My children are now teenagers and child care providers are the thing of the past. I have to say, I had my fill of child care providers and I’m quite happy that part of my life is over. Finding a child care provider that suits your lifestyle is a daunting task.
I was talking to a friend the other day about her child care provider needs. She explained that she wanted structure, learning time, and variety. I giggled thinking about the structured babysitter, with all the credentials, who would send my kids off to school at 8am alone until the school made me aware of it. She’ll regret the day she ever met me and tried to over power me with her “rules of structure”.
I explained to my friend that although her choice of provider is completely up to her these were my credentials for a child care provider:
- My kids must be happy to wave goodbye to me when I drop them off.
- My kids must be taken to and from school by the child care provider.
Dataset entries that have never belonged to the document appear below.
/-- A cycle is found and broken; its streams are marked until one moves again, so that it is reported once (R171). -/
def foundCycle (streams : List Nat) (s : State) : State :=
  if streams.all fun id => (s.stream? id).any (·.found) then s
  else streams.foldl (fun t id => modStream id (fun x => { x with found := true }) t) (breakCycle streams s)

/-- The work of the stream hardware at a boundary (R171): every cycle once, then the waits and moves of the ended tick are
forgotten. -/
def streamCycles (s : State) : State :=
  let es := cycleEdges s.stuckEdges
  let cycles := (es.map (cycleOf es)).eraseDups
  let s1 := cycles.foldl (fun t c => foundCycle c t) (s.modStrm fun l => l.map fun x => { x with found := x.found && !x.moved })
  let s2 := s1.modStrm fun l => l.map fun x => { x with moved := false }
  s2.modSch fun k => { k with cmds := k.cmds.map fun c => { c with chains := c.chains.map fun h =>
    { h with run := h.run.map fun r => { r with waitOld := r.wait != .none } } } }

end Sys2Proof.Machine
end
Safety was always my first concern.
- The child care provider had to be accommodating to my daughter’s ADHD. No comparing her to others.
- The child care provider had to be available for those unexpected moments.
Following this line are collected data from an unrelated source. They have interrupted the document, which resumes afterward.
/-- The budget of the tick, its shedding and its counters; the turns start again (R77). `p` is the demand as estimated, of which `extra` is for
the dispatches, completions and semaphore operations to come: they draw on the budget as they happen (R94, R96). -/
def budgetStep (p : Nat × Nat × Nat) (extra : Nat) (shed : BitVec 4) (s : State) : State :=
  let own := p.1 - extra + (if shed.getLsbD 0 then 0 else p.2.1) + (if shed.getLsbD 1 then 0 else 60000) + (if shed.getLsbD 2 then 0 else p.2.2)
  let s1 := s.modSch fun k =>
    { k with demand := p.1 + p.2.1 + 60000 + p.2.2, budget := 900000 - own, lastServed := none, skipped := [], carried := false }
  let count (c : Ctr) (i : Nat) (s : State) : State := if shed.getLsbD i then ctrAdd c 0 1 s else s
  let s2 := count .schedTicksWithLowPriorityDispatchShed 3 (count .schedTicksWithCounterMirroringShed 1
    (count .schedTicksWithTraceSamplingShed 0 s1))
  if shed.getLsbD 3 then
    (s2.sch.cmds.filter fun c => c.chains.any fun h => s2.heldLow c h).foldl (fun t c => stretch (s2.part c.dome) t) s2
  else s2

/-! ### Counters (21 R541, R549; 22 R566, R567) -/

/-- The counters that state a current value. -/
def State.currents (s : State) : List (Ctr × Nat × Nat) :=
  let one (c : Ctr) (v : Nat) : Ctr × Nat × Nat := (c, 0, v)
  let retiring : List Block := s.fls.blocks.filter fun b =>
    (s.die (dieOf b.id)).retiring && !(s.die (dieOf b.id)).retired && (b.state == .openB || b.state == .closed)
  [one .schedTickCount s.tick.toNat, one .quantWatchSlotsInUse s.qnt.slots.length, one .flashFreeBlocks s.fls.free,
   one .flashFineMapsInUse s.fineMaps, one .flashOpenStripeGroups s.openGroups, one .flashRefreshQueuedBlocks s.fls.refreshQ.length,
   one .flashRetirementBlocksRemaining (sat 65535 retiring.length), one .integPoisonedWords (sat 0xFFFFFFFF s.itg.poisoned.length),
   one .calibBlockGroupsAtLimit (s.cal.groups.filter (·.atLimit)).length, one .powerAppliedThrottleLevel s.applied,
   one .powerTickAveragePowerW (sat 1023 s.pwr.tickPower)] ++
  s.str.domes.map (fun d => (.genSequencesAdmitted, d.id, s.admittedIn d.id)) ++
  s.str.slots.zipIdx.map (fun p =>
    (.genKvBlocksInUse, p.2, sumN ((s.inf.seqs.filter fun q => q.admitted && q.part == p.1).map (·.blocks.length)))) ++
  (List.range 32).flatMap fun k =>
    [(.integSpareFramesUsed, k, (s.itg.spares.filter (·.1 == k)).length),
     (.integT1ScrubFramesDoneInCurrentLap, k, ((s.itg.scrubs.find? (·.unit_ == 800 + k)).map (·.next)).getD 0)]

/-- Every counter as it stands; one that is 0 is not listed. -/
def State.counters (s : State) : List (Ctr × Nat × Nat) := s.currents.filter (·.2.2 ≠ 0) ++ s.ctr

/-- The mirror of a tick in which mirroring is not shed (21 R549). -/
def mirrorStep (shed : BitVec 4) (s : State) : State :=
  if shed.getLsbD 1 then s
  else { s.modSch fun k => { k with mirrorTick := s.tick.toNat } with mirror := s.counters }

/-- The qwords of a block: BAR2 offset, counter and index (22 R566). -/
def blockQwords (base : Nat) : List Ctr → List (Nat × Ctr × Nat)
  | [] => []
  | c :: r =>
    let n := c.spec.scope.instances * c.spec.per
    (List.range n).map (fun i => (base + 8 * i, c, i)) ++ blockQwords (base + 8 * n) r

/-- The COUNTER packets of a counter source (21 R541; 22 R567). -/
def counterPackets (all : List (Ctr × Nat × Nat)) (b : Nat) (s : State) : State :=
  match ctrBlockBase b with
  | none => s
  | some base => (blockQwords base (Ctr.table b)).foldl (fun t q =>
      let v := if q.2.1.spec.scope == .dome && q.2.2 == 0 then 0
        else ((all.find? fun e => e.1 == q.2.1 && e.2.1 == q.2.2).map (·.2.2)).getD 0
      record b 0x20 (toLE 4 (q.1 - 0x10000) ++ toLE 8 v) t) s

/-- The counter sources at a boundary whose tick count is a multiple of the sampling period (21 R541). -/
def sampleStep (s : State) : State :=
  if !s.lan.active || s.tick.toNat % s.eff.period ≠ 0 then s
  else
    let all := s.counters
    ((List.range 13).map (16 + ·)).foldl (fun t b => if s.lan.mask.toNat.testBit b then counterPackets all b t else t) s

/-- The TICK packet (21 Table 21-3), never dropped and never shed. -/
def tickPacket (demand : Nat) (shed : BitVec 4) (carried : Bool) (s : State) : State :=
  if !s.lan.active then s
  else putPacket 0x01 0 (toLE 8 s.tick.toNat ++ toLE 4 (sat 0xFFFFFFFF demand) ++ toLE 1 (shed.toNat + 128 * b2n carried) ++
    toLE 1 s.applied ++ toLE 2 s.pwr.tickPower ++ toLE 4 s.lan.sentLast) s

/-- The port's own counts at a boundary. -/
def lanternTick (s : State) : State :=
  let s1 := s.modLan fun l => { l with sentLast := l.sentNow, sentNow := 0 }
  if (s.domain 49).state == .on then ctrAdd .lanternTicksWithBothLanesTransmitting 0 1 s1 else s1

/-! ### Health events (04 R141; 12 R373) -/

/-- The critical warnings that have risen since the last boundary, to the functions that ask for them (log 14). -/
def warningsStep (s : State) : State :=
  (s.fns.filter (·.enabled)).foldl (fun t f =>
    let now := s.critical f.id
    let rise (b info : Nat) (t : State) : State :=
      if now.testBit b && !f.critical.testBit b && f.feat.asyncConfig.toNat.testBit b then aen f.id 1 info 0x02 t else t
    modFn f.id (fun f => { f with critical := now % 8 }) (rise 2 0 (rise 1 1 (rise 0 2 t)))) s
My friend looked at me and said, “That’s it?”
“Yep, that was it.” I replied, “As long as my children were safe and happy, I was happy to take care of the teaching that my children required. In fact, I don’t think any child care provider is paid enough to have that onus on them. If the child care provider offered that type of structure then it was simply a feather in my cap.”
The Babysitter Who Taught Us All
There was one child care provider who I will always remember. Her name was Michelle. Michelle was about 20 years older than me, quiet, and very unorganized. We had just moved into the neighbourhood but was highly recommended. She agreed to walk the children to school and pick my son up after Jr. Kindergarten.
Except for the sound of the kids and the television, the house was always deathly quiet. When I would pick up my kids, I was always greeted with a smile, an update on what they ate, and help to get them dressed. I was happy that the kids were happy.
As a full time employee, a wife, and mom of two children 16-months apart, I always had frustrations. Michelle was an excellent person to vent to at times as she was a women with wise words.
One day, I was at my breaking point. The kids were being rather disobedient as I dressed them at her house. I started to cry. I then revealed everything that was bothering me to Michelle as she encouraged me to talk.
Michelle simply looked at me and asked, “Trina, will this bother you a week from now?”
“Probably”, I replied
“What about a month from now?”, she prodded
“Probably not.”
“Will this put your family in harm’s way or will someone die because of these issues?”, she smiled at me ever so carefully knowing my next response.
“Definitely not!”
“Then why put so much of your energy into these problems when they will eventually go away?”
It was like she slapped me in the face and handed me a gift at the same time. The point that she made that evening entirely changed my thought process for the rest of my life. When we have children, a job, and a wealth of other issues, we tend to put all of our energy focusing on the negative aspects of our life. We tend to have increased expectations of those around us because we only want to be the best rather than being our authentic self.
After that day:
- I no longer ironed sheets and the ironing went in a pile.
- I no longer worried about supper. In fact, I created “Fend for yourself night” so I had one night off.
- I no longer worried whether my house looked like my moms.
- I relinquished the expectations I had of others.
- My children were free to be opposed to what I wanted them to be.
- My marriage improved drastically.
- I quit my job to pursue other opportunities.